-- ==== Sys2Proof/Machine/Dma.lean ====
section
/-! DEFINITION. The DMA channels (R312 to R335): the states, the program reads, each channel instruction and its accesses, the
shadow and ARM, END and its re-read, doorbells; DMARUN and DMASTOP. -/

namespace Sys2Proof
namespace Machine

/-- Changes channel c. -/
def State.updChan (s : State) (c : Nat) (f : Chan → Chan) : State := s.setChan c (f (s.chan c))

/-! ### Requests of a channel -/

/-- Accesses of the channel's instruction are on their way. -/
def State.chanBusy (s : State) (c : Nat) : Bool := s.dma.reqs.any (Req.ofXfer c) || s.dma.backlog.any (Req.ofXfer c)

/-- The next accesses of a range of which `rem` bytes from `a` on are left: those that end within the next `lim` bytes (R320). -/
def nextAccesses (a rem lim : Nat) : List (Nat × Nat) := (splitRange 128 a rem).takeWhile fun an => decide (an.1 + an.2 ≤ a + lim)

/-- The bytes of a list of accesses. -/
def accessBytes (l : List (Nat × Nat)) : Nat := (l.map (·.2)).sum

/-- Reads of channel c, the first of them at `a`, whose bytes stand in its buffer from `key` on. -/
def State.chanReads (s : State) (c a key : Nat) (l : List (Nat × Nat)) : State :=
  s.forEach l fun s an =>
    s.sendReq { addr := BitVec.ofNat 57 an.1, len := an.2, owner := .chanRead c (key + (an.1 - a)), tries := s.attempts (some c),
                chan := some c }

/-- Writes of channel c, the first of them at `a` with the first of the bytes, which is byte `off` of the instruction; the data of MOVE and
FILL are relaxed (R470). -/
def State.chanWrites (s : State) (c a off : Nat) (bs : List Byte) (relaxed : Bool) (l : List (Nat × Nat)) : State :=
  s.forEach l fun s an =>
    s.sendReq { isWrite := true, addr := BitVec.ofNat 57 an.1, len := an.2, data := slice bs (an.1 - a) an.2, relaxed := relaxed,
                owner := .chanWrite c (off + (an.1 - a)), tries := s.attempts (some c), chan := some c }

/-- R328: the read of the 64-byte program line at the channel's pc. A doorbell that came before it needs no re-read. -/
def State.readLine (s : State) (c : Nat) : State :=
  let a := (s.chan c).pc
  (s.updChan c fun x => { x with reread := false, line := none }).sendReq
    { addr := BitVec.ofNat 57 (a.toNat - a.toNat % 64), len := 64, owner := .chanLine c, tries := s.attempts (some c), chan := some c }

/-- R314: the fields of an instruction's 16 bytes. A LINK has only its target. -/
def chIns (w : BitVec 128) : BitVec 4 × ChIns :=
  if fld w 124 4 = 7 then (7, { addr := fld w 64 57 })
  else (fld w 124 4, { flags := fld w 120 4, x := fld w 88 32, y := fld w 64 24, addr := fld w 0 57 })

/-- The channel's next instruction, once its line has been read. -/
def Chan.next (x : Chan) : Option (BitVec 4 × ChIns) :=
  x.line.map fun l => chIns (BitVec.ofNat 128 (leNat (slice l (x.pc.toNat % 64) 16)))

/-! ### Halting, going on -/

/-- R324: the channel halts with a reason; irq_halt fires its vector. -/
def State.haltChan (s : State) (c : Nat) (reason : BitVec 4) : State :=
  let s := (s.orphan c).updChan c fun x =>
    { x with st := .halted, reason := reason, line := none, xfer := none, buf := [], failAt := none, waitFor := none, waitUs := 0,
             waitAt := 0, stopping := none, reread := false }
  let s := s.endBackground 2 c
  if (s.chan c).irqHalt then s.fireVector (s.chan c).vector.toNat else s

/-- The next instruction stands at `a`; a jump, and a new line, is read. A stop that waited for the instruction's end takes
place (R326). -/
def State.chanGoesTo (s : State) (c : Nat) (a : HostAddr) (jump : Bool) : State :=
  let old := (s.chan c).pc
  let s := s.updChan c fun x => { x with pc := a, st := .running, xfer := none, buf := [], failAt := none, waitFor := none,
                                         waitUs := 0, waitAt := 0 }
  if (s.chan c).stopping == some false then s.haltChan c 6
  else if jump || old.toNat / 64 != a.toNat / 64 then s.readLine c else s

☆ ☆ ☆ ☆ ☆ ☆ ☆

For every entry in the records above, write an exact copy.

-- ==== Sys2Proof/Machine/Dma.lean ====
section
/-! DEFINITION. The DMA channels (R312 to R335): the states, the program reads, each channel instruction and its accesses, the
shadow and ARM, END and its re-read, doorbells; DMARUN and DMASTOP. -/

namespace Sys2Proof
namespace Machine

/-- Changes channel c. -/
def State.updChan (s : State) (c : Nat) (f : Chan → Chan) : State := s.setChan c (f (s.chan c))

/-! ### Requests of a channel -/

/-- Accesses of the channel's instruction are on their way. -/
def State.chanBusy (s : State) (c : Nat) : Bool := s.dma.reqs.any (Req.ofXfer c) || s.dma.backlog.any (Req.ofXfer c)

/-- The next accesses of a range of which `rem` bytes from `a` on are left: those that end within the next `lim` bytes (R320). -/
def nextAccesses (a rem lim : Nat) : List (Nat × Nat) := (splitRange 128 a rem).takeWhile fun an => decide (an.1 + an.2 ≤ a + lim)

/-- The bytes of a list of accesses. -/
def accessBytes (l : List (Nat × Nat)) : Nat := (l.map (·.2)).sum

/-- Reads of channel c, the first of them at `a`, whose bytes stand in its buffer from `key` on. -/
def State.chanReads (s : State) (c a key : Nat) (l : List (Nat × Nat)) : State :=
  s.forEach l fun s an =>
    s.sendReq { addr := BitVec.ofNat 57 an.1, len := an.2, owner := .chanRead c (key + (an.1 - a)), tries := s.attempts (some c),
                chan := some c }

/-- Writes of channel c, the first of them at `a` with the first of the bytes, which is byte `off` of the instruction; the data of MOVE and
FILL are relaxed (R470). -/
def State.chanWrites (s : State) (c a off : Nat) (bs : List Byte) (relaxed : Bool) (l : List (Nat × Nat)) : State :=
  s.forEach l fun s an =>
    s.sendReq { isWrite := true, addr := BitVec.ofNat 57 an.1, len := an.2, data := slice bs (an.1 - a) an.2, relaxed := relaxed,
                owner := .chanWrite c (off + (an.1 - a)), tries := s.attempts (some c), chan := some c }

/-- R328: the read of the 64-byte program line at the channel's pc. A doorbell that came before it needs no re-read. -/
def State.readLine (s : State) (c : Nat) : State :=
  let a := (s.chan c).pc
  (s.updChan c fun x => { x with reread := false, line := none }).sendReq
    { addr := BitVec.ofNat 57 (a.toNat - a.toNat % 64), len := 64, owner := .chanLine c, tries := s.attempts (some c), chan := some c }

/-- R314: the fields of an instruction's 16 bytes. A LINK has only its target. -/
def chIns (w : BitVec 128) : BitVec 4 × ChIns :=
  if fld w 124 4 = 7 then (7, { addr := fld w 64 57 })
  else (fld w 124 4, { flags := fld w 120 4, x := fld w 88 32, y := fld w 64 24, addr := fld w 0 57 })

/-- The channel's next instruction, once its line has been read. -/
def Chan.next (x : Chan) : Option (BitVec 4 × ChIns) :=
  x.line.map fun l => chIns (BitVec.ofNat 128 (leNat (slice l (x.pc.toNat % 64) 16)))

/-! ### Halting, going on -/

/-- R324: the channel halts with a reason; irq_halt fires its vector. -/
def State.haltChan (s : State) (c : Nat) (reason : BitVec 4) : State :=
  let s := (s.orphan c).updChan c fun x =>
    { x with st := .halted, reason := reason, line := none, xfer := none, buf := [], failAt := none, waitFor := none, waitUs := 0,
             waitAt := 0, stopping := none, reread := false }
  let s := s.endBackground 2 c
  if (s.chan c).irqHalt then s.fireVector (s.chan c).vector.toNat else s

/-- The next instruction stands at `a`; a jump, and a new line, is read. A stop that waited for the instruction's end takes
place (R326). -/
def State.chanGoesTo (s : State) (c : Nat) (a : HostAddr) (jump : Bool) : State :=
  let old := (s.chan c).pc
  let s := s.updChan c fun x => { x with pc := a, st := .running, xfer := none, buf := [], failAt := none, waitFor := none,
                                         waitUs := 0, waitAt := 0 }
  if (s.chan c).stopping == some false then s.haltChan c 6
  else if jump || old.toNat / 64 != a.toNat / 64 then s.readLine c else s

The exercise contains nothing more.